I put on my belt and pad (in those days, the only things with wings were birds) and waited to feel something magical. But there was no euphoria, just a pounding headache, cramps, a raging sea of hormones, and of course the monthly bloodbath. This was what I had been praying for? Are you kidding me?
For the next thirty years, I got used to it, but I never liked it. And I was certain I’d never miss it once it was gone.
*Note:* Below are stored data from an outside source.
-- ==== Sys2Proof/Laws/PerInstr.lean ====
section
/-!
SUPPORT. Statements made of every instruction as syntax, one lemma per constructor.
-/
namespace Sys2Proof.Laws

/-- An instruction has a word exactly where some site runs it; an event of the device has none (R63, R82). -/
def Encoded.Statement (i : Instr) : Prop := (encode i).isSome = !(Machine.sitesOf i).isEmpty
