/-- A completed record that may leave goes onto the links of the ports that its exit names. -/
theorem departures {s : State} {p : Place} {n : Nat} {x : Lay} {st : Station} {f : Frame} (hx : s.lay? p.ctx p.slot = some x)
    (hst : s.station? p = some st) (hf : st.frame? n = some f) (hleave : st.mayLeave f = true) :
    (∀ q k lk, f.exit = .port q → x.linkFrom? ⟨p.pid, p.sid, q.val⟩ = some k → x.links[k]? = some lk →
      ∃ u y st', exec (.recordDeparture p n) s = .next u ∧ u.lay? p.ctx p.slot = some y ∧ u.station? p = some st' ∧
        st'.frame? n = none ∧ y.links[k]? = some { lk with flight := lk.flight ++ [(.data (f.r.leave (s.livePast f.r.past)), 0)] }) ∧
    (f.exit = .drop → ∃ u y st', exec (.recordDeparture p n) s = .next u ∧ u.lay? p.ctx p.slot = some y ∧ u.station? p = some st' ∧
      st'.frame? n = none ∧ y.links.map Link.flight = x.links.map Link.flight) ∧
    (∀ q q' k k' lk lk', f.exit = .fork q q' → q ≠ q' → x.linkFrom? ⟨p.pid, p.sid, q.val⟩ = some k →
      x.linkFrom? ⟨p.pid, p.sid, q'.val⟩ = some k' → x.links[k]? = some lk → x.links[k']? = some lk' →
      let gone : Item × Nat := (.data (f.r.leave (s.livePast f.r.past)), 0)
      ∃ u y st', exec (.recordDeparture p n) s = .next u ∧ u.lay? p.ctx p.slot = some y ∧ u.station? p = some st' ∧ st'.frame? n = none ∧
        y.links[k]? = some { lk with flight := lk.flight ++ [gone] } ∧ y.links[k']? = some { lk' with flight := lk'.flight ++ [gone] }) := by
  obtain ⟨u, y, st', z, hrun, hy, hst', hgone, hz, rfl⟩ := recordDeparts hx hst hf hleave
  have hfrom (e : End) : z.linkFrom? e = x.linkFrom? e := Lay.linkFrom?_congr (by rw [hz]) e
  refine ⟨fun q k lk he hk hlk => ⟨u, _, st', hrun, hy, hst', hgone, ?_⟩, fun he => ⟨u, _, st', hrun, hy, hst', hgone, ?_⟩,
    fun q q' k k' lk lk' he hne hk hk' hlk hlk' => ⟨u, _, st', hrun, hy, hst', hgone, ?_⟩⟩ <;> rw [he]
  · exact links_departed_port ((hfrom _).trans hk) (by rw [hz, hlk]) ..
  · rw [← hz]
    exact links_departed_none ..
  · exact links_departed_fork ((hfrom _).trans hk) (by rw [hz, hlk]) _ _ _ hne ((hfrom _).trans hk') (by rw [hz, hlk'])

end Sys2Proof.Machine
end

section
/-!
PROOFS. Stations that fire (07 R199 to R204): the execution that a head begins.
-/
namespace Sys2Proof.Machine

/-- A frame put among frames of other numbers is found by its own. -/
theorem find?_insertFrame {f : Frame} {fs : List Frame} (h : ∀ g ∈ fs, g.id ≠ f.id) :
    (insertFrame f fs).find? (fun g => g.id == f.id) = some f := by
  induction fs with
  | nil => simp [insertFrame]
  | cons g gs ih =>
    rw [insertFrame]
    split
    · exact List.find?_cons_of_pos (by simp)
    · rw [List.find?_cons_of_neg (by simpa using h g List.mem_cons_self)]
      exact ih fun a ha => h a (List.mem_cons_of_mem g ha)

/-- The slots that a segment's emit set reserves change the free slots of links alone (R204). -/
theorem Lay.reserves_spec (x : Lay) (p : Place) (emits : List (Fin 4)) :
    let y := (emits.foldl (fun y q => match y.linkFrom? ⟨p.pid, p.sid, q.val⟩ with | some n => y.reserve n | none => y) x).progressed
    y.stations = x.stations ∧ y.links.map Link.buf = x.links.map Link.buf := by
  obtain ⟨⟨ls, hls⟩, hmap, -⟩ := Lay.foldl_modLink (f := fun l => { l with free := l.free - 1 }) (fun _ => rfl) p.pid p.sid emits x
  exact ⟨(congrArg Lay.stations hls :), hmap _ Link.buf fun _ => rfl⟩

/-- A station with a new execution of a segment. -/
def Station.started (st : Station) (id n : Nat) (port : Fin 6) (orig r : Rec) (seg : Fin 4) (g : Seg) : Station :=
  { st with frames := insertFrame (newFrame id port orig r seg st) st.frames, toks := st.toks ++ newToks (n + 1) id g.puts,
            again := st.again.filter fun a => a.2 != id,
            body := match st.body with | .bank b => .bank { b with window := b.window ++ [id], records := b.records ++ [id] } | b => b }

theorem startExec_spec {s : State} {p : Place} {x : Lay} {st : Station} (hat : s.At p x st) (hagain : st.again = [])
    (hids : ∀ f ∈ st.frames, f.id < s.nextId) (port : Fin 6) (orig r : Rec) (seg : Fin 4) (g : Seg) :
    ∃ y st', (s.startExec p port orig r seg g none).At p y st' ∧ st'.frame? s.nextId = some (newFrame s.nextId port orig r seg st) ∧
      st'.lastPort = st.lastPort ∧ y.links.map Link.buf = x.links.map Link.buf ∧ (s.startExec p port orig r seg g none).hbm = s.hbm := by
  have hid : ((s.station? p).bind fun st => st.again.find? fun a => a.1 == port) = none := by
    rw [hat.station, Option.bind_some, hagain]
    rfl
  have hrun : s.startExec p port orig r seg g none =
      { ((s.modStation p fun st => st.started s.nextId s.nextId port orig r seg g).modLay p.ctx p.slot fun x =>
        (g.emits.foldl (fun y q => match y.linkFrom? ⟨p.pid, p.sid, q.val⟩ with | some n => y.reserve n | none => y) x).progressed) with
        nextId := s.nextId + 1 + g.puts.length } := by
    rw [State.startExec, hid]
    rfl
  have hstart := hat.modStation (g := fun st => st.started s.nextId s.nextId port orig r seg g) fun _ => ⟨rfl, rfl⟩
  obtain ⟨hstations, hbufs⟩ := (x.modStation p.pid p.sid fun st => st.started s.nextId s.nextId port orig r seg g).reserves_spec p g.emits
  have hend := hstart.modLay_keep (m := fun x =>
    (g.emits.foldl (fun y q => match y.linkFrom? ⟨p.pid, p.sid, q.val⟩ with | some n => y.reserve n | none => y) x).progressed) hstations
  refine ⟨_, _, (hend.of_ctxs (by rw [hrun])), ?_, rfl, hbufs, ?_⟩
  · exact find?_insertFrame (f := newFrame s.nextId port orig r seg st) fun f hf => Nat.ne_of_lt (hids f hf)
  · rw [hrun]
    simp [State.modStation]

theorem fireAt_run {s : State} {p : Place} {x : Lay} {st : Station} {i g : Fin 4} {k : Nat} {r r' : Rec} {sg : Seg}
    (hx : s.lay? p.ctx p.slot = some x) (hst : s.station? p = some st) (hruns : st.runsSegments = true) (hdead : st.dead = false)
    (hexc : st.exc = none) (hclean : ∀ f ∈ st.frames, f.isFaulted = false) (hnext : x.nextIntake st = some (i, k, r))
    (hin : st.intake r = .run g sg r') :
    s.fireAt p = (s.modLay p.ctx p.slot fun y => ((y.takeHead k s.cyc).modStation p.pid p.sid fun z =>
      { z with lastPort := i }).stir).startExec p (i.castLE (by decide)) r r' g sg none := by
  have hmay : st.mayFire = true := by
    rw [Station.mayFire, hdead, hexc]
    simpa using hclean
  rw [State.fireAt, hx, hst]
  dsimp only
  rw [hruns, hdead, hexc, if_neg (by simp)]
  dsimp only
  rw [hmay, if_pos rfl, hnext]
  dsimp only
  rw [hin]
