-- ==== Sys2Proof/WellFormed.lean ====
section
/-! DEFINITION. What a well-formed command, place, port entry and host statement is. -/

namespace Sys2Proof

/-- A command has no immediate and no register-number field, and S has a meaning at both its values
(R101, R102), so every term of `Instr` is well formed: `Src` admits no third source. -/
def Instr.wf : Instr → Bool
  | .freq => true
  | .tree => true
  | .codes => true
  | .encode => true
  | .decode _ => true
  | .stats => true
  | .compress => true
  | .clear => true

/-- A place that the map of R72 implements under the parameters `p`: each index inside its window. -/
def Loc.wf (p : Params) : Loc → Bool
  | .reg _ => true
  | .freq _ => true
  | .ftOrder i => decide (i < 256)
  | .node i _ => decide (i < 512)
  | .cb _ k => decide (k < 16)
  | .symIn i => decide (i < p.maxLen)
  | .bitIn j => decide (j < p.maxBits / 32)
  | .bitOut j => decide (j < p.maxBits / 32)
  | .symOut i => decide (i < p.maxBits)
  | .reserved => false

/-- A port entry of a list of `n` entries: a branch tests a field of a 32-bit word, compares it with a
value the field can hold (R8), and continues inside the list or at its end (R108). -/
def PortOp.wf (n : Nat) : PortOp → Bool
  | .rd _ _ => true
  | .wr _ _ => true
  | .br _ hi lo v target =>
      decide (lo ≤ hi) && decide (hi < 32) && decide (v < 2 ^ (hi - lo + 1)) && decide (target ≤ n)
  | .rst => true

/-- The registers and windows `wr` may name: registers, SYM_IN and BIT_IN words (R108). -/
def Loc.writable : Loc → Bool
  | .reg _ => true
  | .symIn _ => true
  | .bitIn _ => true
  | .freq _ => false
  | .ftOrder _ => false
  | .node _ _ => false
  | .cb _ _ => false
  | .bitOut _ => false
  | .symOut _ => false
  | .reserved => false

/-- A host statement (R108, R109): names are implemented places, `fill` and `fillbits` stay inside their
buffers, and a branch tests a field as in `PortOp.wf`. -/
def Stmt.wf (p : Params) : Stmt → Bool
  | .wr name _ => name.wf p && name.writable
  | .rd name _ => name.wf p
  | .cmd i => i.wf
  | .cmdWord _ => true
  | .wait => true
  | .ack => true
  | .fill text => decide (text.length ≤ p.maxLen)
  | .fillbits bits => decide (bits.length ≤ p.maxBits)
  | .label _ => true
  | .goto _ hi lo v _ => decide (lo ≤ hi) && decide (hi < 32) && decide (v < 2 ^ (hi - lo + 1))

end Sys2Proof
end

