-- ==== Sys2Proof/Machine/Codec.lean ====
section
/-! DEFINITION. ENCODE and DECODE, the bit-stream codec (spec/43_codec.md). -/

namespace Sys2Proof.Machine

/-- The length of the encoded string: `total` of R180. -/
def encodedLength (c : CodeBook) (syms : List Symbol) : Nat :=
  (syms.map (fun x => (SymTable.get c x).length)).sum

/-- The concatenation of the CodeBook entries in input order (R180); an empty entry contributes nothing. -/
def encodedBits (c : CodeBook) (syms : List Symbol) : Bits := syms.flatMap (SymTable.get c)

/-- How many symbols have no entry (R181). -/
def skippedCount (c : CodeBook) (syms : List Symbol) : Nat :=
  syms.countP (fun x => (SymTable.get c x).isEmpty)

/-- The body of ENCODE (R180); none where the string would be longer than `maxBits` (CAPACITY). -/
def encodeSymbols (maxBits : Nat) (c : CodeBook) (syms : List Symbol) : Option Encoded :=
  if maxBits < encodedLength c syms then none
  else some
    { bitOut := encodedBits c syms
      bitOutLen := BitVec.ofNat 32 (encodedBits c syms).length
      encSkip := BitVec.ofNat 32 (skippedCount c syms) }

/-- ENCODE (R180): LEN_RANGE first, then CAPACITY. -/
def execEncode (s : State) : Host.Outcome State Fault Refusal :=
  if s.symLenBad then .next (s.complete .lenRange)
  else
    match encodeSymbols s.cfg.maxBits s.cb s.symInput with
    | none => .next (s.complete .capacity)
    | some e => .next ((s.setEncoded e).complete .ok)

/-- The walk of R190 in the general state, from node `cur` with `tail` bits consumed since the last symbol:
the symbols emitted, and the bits left over at the end. -/
def walk (nodes : List NodeRec) (root : Nat) : Bits → Nat → Nat → Except Fault (List Symbol × Nat)
  | [], _, tail => .ok ([], tail)
  | b :: bs, cur, tail =>
    match nodeAt nodes cur with
    | .error f => .error f
    | .ok r =>
      let cur' := if b then r.right.toNat else r.left.toNat
      match nodeAt nodes cur' with
      | .error f => .error f
      | .ok r' =>
        if r'.isLeaf then
          match walk nodes root bs root 0 with
          | .error f => .error f
          | .ok (out, tl) => .ok (r'.sym :: out, tl)
        else walk nodes root bs cur' (tail + 1)

/-- The body of DECODE on a stream (R190, R191). -/
def decodeBits (t : HuffTree) (bits : Bits) : Except Fault (List Symbol × Nat) :=
  match t.shape with
  | .absent => .ok ([], 0)
  | .single =>
    match nodeAt t.node 0 with
    | .ok r => .ok (List.replicate bits.length r.sym, 0)
    | .error f => .error f
  | .general => walk t.node t.root.toNat bits t.root.toNat 0

/-- DECODE on the stream `bits` (R190). -/
def State.decodeStream (s : State) (bits : Bits) : Host.Outcome State Fault Refusal :=
  match decodeBits s.tre bits with
  | .ok (out, tail) =>
    .next ((s.setDecoded
      { symOut := out, symOutLen := BitVec.ofNat 32 out.length, decTail := BitVec.ofNat 32 tail }).complete .ok)
  | .error f => .fault f

/-- DECODE (R190): S selects the stream; only BIT_IN_LEN is checked (R242). -/
def execDecode (src : Src) (s : State) : Host.Outcome State Fault Refusal :=
  match src with
  | .bitIn => if s.bitInLenBad then .next (s.complete .lenRange) else s.decodeStream s.bitInput
  | .bitOut =>
    match firstOf .bitOut s.enc.bitOutLen.toNat s.enc.bitOut with
    | .ok bits => s.decodeStream bits
    | .error f => .fault f

end Sys2Proof.Machine
end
And then I hit my mid-forties, and suddenly mind and body started behaving strangely. The very first time I noticed something was amiss, I was in a business meeting, and mid-sentence my train of thought wandered right off the rails. What was I saying? This kept happening, meeting after meeting, but I refused to accept that something was wrong. A few weeks later, in yet another meeting, without warning, heat began radiating up my body. It felt as though I was on fire. Perspiration was dripping down my face, trickling down between my breasts and settling in the inseams of my pantsuit. I looked like I had just finished a Bikram Yoga class (you know that sweaty kind of Yoga)! There I sat, shocked and completely embarrassed.
I started to notice that I was not nearly as energetic as I used to be. I often needed to get into a hot bath just to warm up my feet. I couldn’t seem to retrieve thoughts from my brain, and my mind would go blank midsentence.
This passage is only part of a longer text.